**MATERIAL SHOWN**
=-=-=-=-=

-- ==== Sys2Proof/Machine/Flags.lean ====
section
/-! DEFINITION. What each instruction computes from its two words: the result, the value of EX (the machine has no other
flags; rules R16, R17), and the tests of the conditionals. Operands are turned into integers, the arithmetic is exact, and the
answer is narrowed at the end (00_scope.md section 5.1). -/

namespace Sys2Proof.Machine

/-! ### Arithmetic (41_set_arith.md) -/

/-- R102: `wrap16(va + vb)`. -/
def addResult (va vb : Word) : Word := BitVec.ofNat 16 (va.toNat + vb.toNat)
/-- R102: 1 on the unsigned carry out of bit 15. -/
def addEx (va vb : Word) : Word := if va.toNat + vb.toNat > 0xffff then 0x0001#16 else 0x0000#16

/-- R103: `wrap16(va - vb)`. -/
def subResult (va vb : Word) : Word := BitVec.ofInt 16 ((va.toNat : Int) - (vb.toNat : Int))
/-- R103: 0xffff on the unsigned borrow. -/
def subEx (va vb : Word) : Word := if (va.toNat : Int) - (vb.toNat : Int) < 0 then 0xffff#16 else 0x0000#16

/-- R104: the low word of `u(va) * u(vb)`. -/
def mulResult (va vb : Word) : Word := BitVec.ofNat 16 (va.toNat * vb.toNat)
/-- R104: the high word of the unsigned product. -/
def mulEx (va vb : Word) : Word := BitVec.ofNat 16 ((va.toNat * vb.toNat) >>> 16)

/-- R105: the low word of `s(va) * s(vb)`. -/
def mliResult (va vb : Word) : Word := BitVec.ofInt 16 (va.toInt * vb.toInt)
/-- R105: the high word of the signed product, by the floor shift. -/
def mliEx (va vb : Word) : Word := BitVec.ofInt 16 ((va.toInt * vb.toInt) >>> (16 : Nat))

/-- R106: the unsigned quotient, 0 when the divisor is 0. -/
def divResult (va vb : Word) : Word :=
  if vb = 0#16 then 0#16 else BitVec.ofNat 16 (va.toNat / vb.toNat)
/-- R106: the first 16 fractional bits of the unsigned quotient, 0 when the divisor is 0. -/
def divEx (va vb : Word) : Word :=
  if vb = 0#16 then 0#16 else BitVec.ofNat 16 ((va.toNat <<< 16) / vb.toNat)

/-- A signed quotient rounded as the parameter `DVI_ROUND` says (R107): `truncdiv` or `floordiv`. -/
def roundedDiv (r : Rounding) (x y : Int) : Int :=
  match r with
  | .towardZero => x.tdiv y
  | .floor => x.fdiv y

/-- R107: the signed quotient, wrapped; 0 when the divisor is 0. -/
def dviResult (r : Rounding) (va vb : Word) : Word :=
  if vb = 0#16 then 0#16 else BitVec.ofInt 16 (roundedDiv r va.toInt vb.toInt)
/-- R107: the low word of the signed 16.16 quotient; 0 when the divisor is 0. -/
def dviEx (r : Rounding) (va vb : Word) : Word :=
  if vb = 0#16 then 0#16 else BitVec.ofInt 16 (roundedDiv r (va.toInt * 0x10000) vb.toInt)

/-- R108: the unsigned remainder, 0 when the modulus is 0. -/
def modResult (va vb : Word) : Word :=
  if vb = 0#16 then 0#16 else BitVec.ofNat 16 (va.toNat % vb.toNat)

/-! ### Logic and shifts (42_logic_shift.md) -/

/-- R120. -/
def andResult (va vb : Word) : Word := va &&& vb
/-- R121. -/
def borResult (va vb : Word) : Word := va ||| vb
/-- R122. -/
def xorResult (va vb : Word) : Word := va ^^^ vb

/-- R123: `u(va) >> u(vb)`; the count is the whole word (R126). -/
def shrResult (va vb : Word) : Word := BitVec.ofNat 16 (va.toNat >>> vb.toNat)
/-- R123: `((u(va) << 16) >> u(vb)) & 0xffff`. -/
def shrEx (va vb : Word) : Word := BitVec.ofNat 16 ((va.toNat <<< 16) >>> vb.toNat)

/-- R124: `wrap16(s(va) >> u(vb))`, the sign-filling shift. -/
def asrResult (va vb : Word) : Word := BitVec.ofInt 16 (va.toInt >>> vb.toNat)
/-- R124: the same formula as SHR's EX. -/
def asrEx (va vb : Word) : Word := BitVec.ofNat 16 ((va.toNat <<< 16) >>> vb.toNat)

/-- R125: `(u(va) << u(vb)) & 0xffff`. -/
def shlResult (va vb : Word) : Word := BitVec.ofNat 16 (va.toNat <<< vb.toNat)
/-- R125: `((u(va) << u(vb)) >> 16) & 0xffff`. -/
def shlEx (va vb : Word) : Word := BitVec.ofNat 16 ((va.toNat <<< vb.toNat) >>> 16)

/-! ### Tests (43_conditional.md) -/

/-- R141: a bit set in both. -/
def testIfb (va vb : Word) : Bool := (va &&& vb) ≠ 0#16
/-- R142. -/
def testIfe (va vb : Word) : Bool := va = vb
/-- R143. -/
def testIfn (va vb : Word) : Bool := va ≠ vb
/-- R144: signed. -/
def testIfg (va vb : Word) : Bool := va.toInt > vb.toInt
/-- R145: unsigned. -/
def testIfa (va vb : Word) : Bool := va.toNat > vb.toNat
/-- R146: signed. -/
def testIfl (va vb : Word) : Bool := va.toInt < vb.toInt
/-- R147: unsigned. -/
def testIfu (va vb : Word) : Bool := va.toNat < vb.toNat

end Sys2Proof.Machine
end

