-- ==== Sys2Proof/Certificates/Slice0/Obligations.lean ====
section
/-! DEFINITION. The statements for the provers. `s` is the state in which an instruction's first word has been fetched, unless
a statement speaks of `step`; `srcValue`, `dstLoc` and `dstValue` are the spec's `vb`, `loc` and `va`. -/

open Sys2Proof Sys2Proof.Machine

/-! ### Encoding (30_encoding.md) -/

/-- R52, R53, R56, R57, R71 to R82: no bit of an encoding is dropped. -/
def Obligations.DecodeOfEncode : Prop := ∀ i : Instr, i.wf = true → decode (encode i) = .ok i

/-- R60: every first word that is an instruction is the encoding of that instruction alone. -/
def Obligations.EncodeOfDecode : Prop := ∀ (w : Word) (i : Instr), decode w = .ok i → i.wf = true ∧ encode i = w

/-- R58, R59 (decisions D14, D15; log 19, log 20): the four classes of reserved first words, by their bits. -/
def Obligations.ReservedWordClasses : Prop :=
  ∀ w : Word,
    (decode w = .error .unassignedBasic ↔ w.toNat % 16 ≠ 0 ∧ (w.toNat % 32 = 0x0f ∨ 0x18 ≤ w.toNat % 32)) ∧
    (decode w = .error .specialZero ↔ w.toNat % 0x800 = 0) ∧
    (decode w = .error .specialReserved ↔ w.toNat % 16 = 0 ∧ 0x07 ≤ w.toNat % 0x800 / 16) ∧
    (decode w = .error .operandOnCliSti ↔ (w.toNat % 0x800 = 0x30 ∨ w.toNat % 0x800 = 0x40) ∧ w.toNat / 0x800 ≠ 0)

/-- Words written out by hand from the formats of R52, R53 and the tables of R56, R57 (95_test_vectors.md gives the same). -/
def Obligations.WrittenWordsDecode : Prop :=
  decode 0b000001_00000_00001#16 = .ok (.set (.reg .a) (.reg .b)) ∧
  decode 0b101011_00110_00001#16 = .ok (.set (.reg .i) (.short 10)) ∧
  decode 0b001000_10110_00001#16 = .ok (.set (.idx .i) (.ind .a)) ∧
  decode 0b100011_11011_00010#16 = .ok (.add .sp (.short 2)) ∧
  decode 0b011110_00000_00011#16 = .ok (.sub (.reg .a) .mem) ∧
  decode 0b110001_00000_10011#16 = .ok (.ifn (.reg .a) (.short 16)) ∧
  decode 0b11111_0000001_0000#16 = .ok (.jsr .lit) ∧
  decode 0b00000_0000100_0000#16 = .ok .sti ∧
  decode 0b11000_0000101_0000#16 = .ok (.lcr .push)

/-- R50, R55 (decision D16): the length is 1 to 3 for every word, and for an instruction it counts its operands' next words. -/
def Obligations.LenOfFirstWord : Prop :=
  ∀ w : Word, 1 ≤ len w ∧ len w ≤ 3 ∧ ∀ i, decode w = .ok i → len w = 1 + i.nextWords

/-- R54 (decision D8, log 14): `SET [addr], v` in three words, b's next word first. -/
def Obligations.ThreeWordStore : Prop :=
  ∀ (s : State) (v addr : Word), Quiet s → s.read s.pc = 0x7fc1#16 → s.read (s.pc + 1) = v → s.read (s.pc + 2) = addr →
    ∃ t, step s = .next t ∧ t.read addr = v ∧ (∀ x, x ≠ addr → t.read x = s.read x) ∧ t.pc = s.pc + 3 ∧
      t.regs = s.regs ∧ t.sp = s.sp ∧ t.ex = s.ex ∧ t.cr = s.cr

/-- R62, R63, R55: a source line assembles to a word that decodes to its instruction and tells the number of words. The lines
are the model's structured form (log 35), with a label for any number (log 38). -/
def Obligations.AssembledLineDecodes : Prop :=
  ∀ (labels : List (String × Word)) (line : AsmLine) (w : Word) (ws : List Word), line.words labels = some (w :: ws) →
    len w = 1 + ws.length ∧ ∃ i ns, line.instr = some (i, ns) ∧ decode w = .ok i

/-! ### The instruction cycle (R61) -/

/-- R61: a step is the boundary, the fetch of the first word, and the decoded instruction's own effect. -/
def Obligations.StepRunsDecodedInstruction : Prop :=
  ∀ (s : State) (i : Instr), decode ((boundary s).read (boundary s).pc) = .ok i →
    step s = exec i ((boundary s).setPc ((boundary s).pc + 1))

=-=-=-=-=

**AIM OF THE TASK**
Starting at the line that has "def testIfg (va" and ending at the line that has "def Obligations.DecodeOfEncode : Prop", please write out the lines above exactly, leaving out all others.

**ANSWER TO THIS EXERCISE**
def testIfg (va vb : Word) : Bool := va.toInt > vb.toInt
/-- R145: unsigned. -/
def testIfa (va vb : Word) : Bool := va.toNat > vb.toNat
/-- R146: signed. -/
def testIfl (va vb : Word) : Bool := va.toInt < vb.toInt
/-- R147: unsigned. -/
def testIfu (va vb : Word) : Bool := va.toNat < vb.toNat

end Sys2Proof.Machine
end

-- ==== Sys2Proof/Certificates/Slice0/Obligations.lean ====
section
/-! DEFINITION. The statements for the provers. `s` is the state in which an instruction's first word has been fetched, unless
a statement speaks of `step`; `srcValue`, `dstLoc` and `dstValue` are the spec's `vb`, `loc` and `va`. -/

open Sys2Proof Sys2Proof.Machine

/-! ### Encoding (30_encoding.md) -/

/-- R52, R53, R56, R57, R71 to R82: no bit of an encoding is dropped. -/
def Obligations.DecodeOfEncode : Prop := ∀ i : Instr, i.wf = true → decode (encode i) = .ok i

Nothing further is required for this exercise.